Another listener questioned whether patients may have been underdosed: “In designing the study, the decision was made to try to optimize the platinum at the expense of gemcitabine and to facilitate the addition of veliparib. Based on the activity, this was not underdosing. We saw substantial responses. I think that’s unequivocal,” Dr. O’Reilly stated. “In my mind, being able to deliver the treatment and over a period of time is perhaps more important than the ceiling of the dosing that could be administered in this setting.”
DISCLOSURE: Dr.

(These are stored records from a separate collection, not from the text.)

theorem eq_of_peek_eq_from {lo : Nat} {m n : Memory} (hm : Memory.wfFrom lo m = true) (hn : Memory.wfFrom lo n = true)
    (h : ∀ a, Memory.peek m a = Memory.peek n a) : m = n := by
  induction m generalizing lo n with
  | nil =>
    cases n with
    | nil => rfl
    | cons c n' =>
      obtain ⟨_, _, _, hnil, -⟩ := exists_cons_of_peek_eq hn hm ((h c.1).trans (peek_cons_self _ _ _))
      nomatch hnil
  | cons c m' ih =>
    obtain ⟨b, v⟩ := c
    obtain ⟨c, u, n', rfl, hcb⟩ := exists_cons_of_peek_eq hm hn ((h b).symm.trans (peek_cons_self _ _ _))
    obtain ⟨_, _, _, hcons, hbc⟩ := exists_cons_of_peek_eq hn hm ((h c).trans (peek_cons_self _ _ _))
    cases hcons
    obtain rfl : b = c := Nat.le_antisymm hbc hcb
    obtain rfl : v = u := by simpa using h b
    obtain ⟨-, -, hm'⟩ := wfFrom_cons.1 hm
    obtain ⟨-, -, hn'⟩ := wfFrom_cons.1 hn
    congr 1
    refine ih hm' hn' fun a => ?_
    rcases Nat.lt_or_ge b a with ha | ha
    · simpa only [peek_cons_of_lt _ _ ha] using h a
    · rw [peek_of_lt hm' (Nat.lt_succ_of_le ha), peek_of_lt hn' (Nat.lt_succ_of_le ha)]

end Memory

/-- Settles O14: the first listed cells agree, and then the rest do. -/
theorem canonicalMemoriesAreEqualIfReadsAre : Obligations.CanonicalMemoriesAreEqualIfReadsAre :=
  fun _ _ => Memory.eq_of_peek_eq_from

/-! ## The host's read (R44) -/

theorem State.memSize_le (s : State) : s.memSize ≤ 4096 :=
  s.cfg.lastCell.isLt

/-- Settles O15: an address below MEM_SIZE fits into 12 bits. -/
theorem hostReadIsBoundsChecked : Obligations.HostReadIsBoundsChecked := by
  intro s a
  refine if_ctx_congr Iff.rfl (fun ha => ?_) fun _ => rfl
  have hsize := s.memSize_le
  have hfits : (BitVec.ofInt 12 a).toNat = a.toNat := by
    rw [BitVec.toNat_ofInt]
    omega
  rw [State.cell, hfits]

/-! ## The writes of an image (R191) -/

theorem distinct_iff_nodup (image : Image) : Image.distinct image = true ↔ (image.map (·.address)).Nodup := by
  induction image with
  | nil => simp [Image.distinct]
  | cons w rest ih => simp [Image.distinct, ih]

theorem inRange_iff {memSize : Nat} {image : Image} :
    Image.inRange memSize image = true ↔ ∀ w ∈ image, 0 ≤ w.address ∧ w.address < memSize := by
  simp [Image.inRange]

/-- An image that LOAD can place names distinct cells of the memory. -/
theorem wellFormed_iff {memSize : Nat} {image : Image} :
    Image.wellFormed memSize image = true ↔
      (∀ w ∈ image, 0 ≤ w.address ∧ w.address < memSize) ∧ (image.map (·.address)).Nodup := by
  rw [Image.wellFormed, Bool.and_eq_true, inRange_iff, distinct_iff_nodup]

theorem peek_writeImage_other {image : Image} {m : Memory} {n : Nat} (hwf : Memory.wf m = true)
    (h : ∀ w ∈ image, w.address.toNat ≠ n) : Memory.peek (writeImage image m) n = Memory.peek m n := by
  induction image generalizing m with
  | nil => rfl
  | cons w rest ih =>
    obtain ⟨hw, hrest⟩ := List.forall_mem_cons.1 h
    rw [writeImage, ih (Memory.wf_poke _ _ hwf) hrest, Memory.peek_poke_other _ hwf hw.symm]
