-- ==== Sys2Proof/Machine/Flow.lean ====
section
/-! DEFINITION. Control transfer (spec/41_flow.md). A transfer takes effect at the next fetch, and no
target needs alignment (R159). -/

namespace Sys2Proof.Machine

/-- R150: PC <- pop(); STACK_UNDERFLOW on an empty stack. -/
def execRet (q : Nibble) (s : State) : Result :=
  match s.pop with
  | none => raise .stackUnderflow (encode (.ret q)) s
  | some (a, s') => .next (s'.setPc a)

/-- R151: the legacy machine call always takes the fault LEGACY_SYS. -/
def execSys (nnn : Addr12) (s : State) : Result :=
  raise .legacySys (encode (.sys nnn)) s

/-- R152: PC <- nnn. -/
def execJp (nnn : Addr12) (s : State) : Result :=
  .next (s.setPc (zextAddr nnn))

/-- R153: push PC + 2, then PC <- nnn; STACK_OVERFLOW on a full stack. -/
def execCall (nnn : Addr12) (s : State) : Result :=
  match s.push (s.pc + 2) with
  | none => raise .stackOverflow (encode (.call nnn)) s
  | some s' => .next (s'.setPc (zextAddr nnn))

/-- R154: skip when Vx = nn. -/
def execSeImm (x : Nibble) (nn : Byte) (s : State) : Result :=
  .next (s.skipIf (s.reg x == nn))

/-- R155: skip when Vx ≠ nn. -/
def execSneImm (x : Nibble) (nn : Byte) (s : State) : Result :=
  .next (s.skipIf (s.reg x != nn))

/-- R156: skip when Vx = Vy. -/
def execSeReg (x y : Nibble) (s : State) : Result :=
  .next (s.skipIf (s.reg x == s.reg y))

/-- R157: skip when Vx ≠ Vy. -/
def execSneReg (x y : Nibble) (s : State) : Result :=
  .next (s.skipIf (s.reg x != s.reg y))

/-- R158: PC <- V0 + nnn, always V0. -/
def execJpV0 (nnn : Addr12) (s : State) : Result :=
  .next (s.setPc (indexedTarget (s.reg 0) nnn))

end Sys2Proof.Machine
end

O’Reilly has served as a consultant for Celgene, Genentech, Ipsen, Sobi, Merck, AstraZeneca, Bayer, BMS, Vessel, Polaris, and CytomX and has received grant or research support from MSK, Celgene, Sanofi, Genentech-Roche, AstraZeneca, BMS, Silenseed, Mabax, Halozyme, and ActaBiologica. Dr. Schilsky has received institutional research funding from AstraZeneca, Bayer, Boehringer Ingelheim, Bristol-Myers Squibb, Genentech/Roche, Lilly, Merck, and Pfizer and has been reimbursed for travel, accommodations, or expenses by Varian.
REFERENCES
1. O’Reilly EM, Lee JW, Zalupski M, et al: A randomized, multicenter, phase II trial of gemcitabine, cisplatin ± veliparib in patients with pancreas adenocarcinoma and a known germline BRCA/PALB2 mutation. 2020 Gastrointestinal Cancers Symposium. Abstract 639. Presented January 24, 2020.
2. O’Reilly EM, Lee JW, Zalupski M, et al: Randomized, multicenter, phase II trial of gemcitabine and cisplating with or without veliparib in patients with pancreas adenocarcinoma and a germline BRCA/PALB2 mutation. J Clin Oncol. January 24, 2020 (early release online).
3. Golan T, Hammel P, Reni M, et al: Maintenance olaparib for germline BRCA-mutated metastatic pancreatic cancer. N Engl J Med 381:317-327, 2019.
4. O’Reilly EM, Lee JW, Lowery MA, et al: Phase I trial evaluating cisplatin, gemcitabine, and veliparib in 2 patient cohorts: Germline BRCA mutation carriers and wild-type BRCA pancreatic ductal adenocarcinoma. Cancer 124:1374-1382, 2018.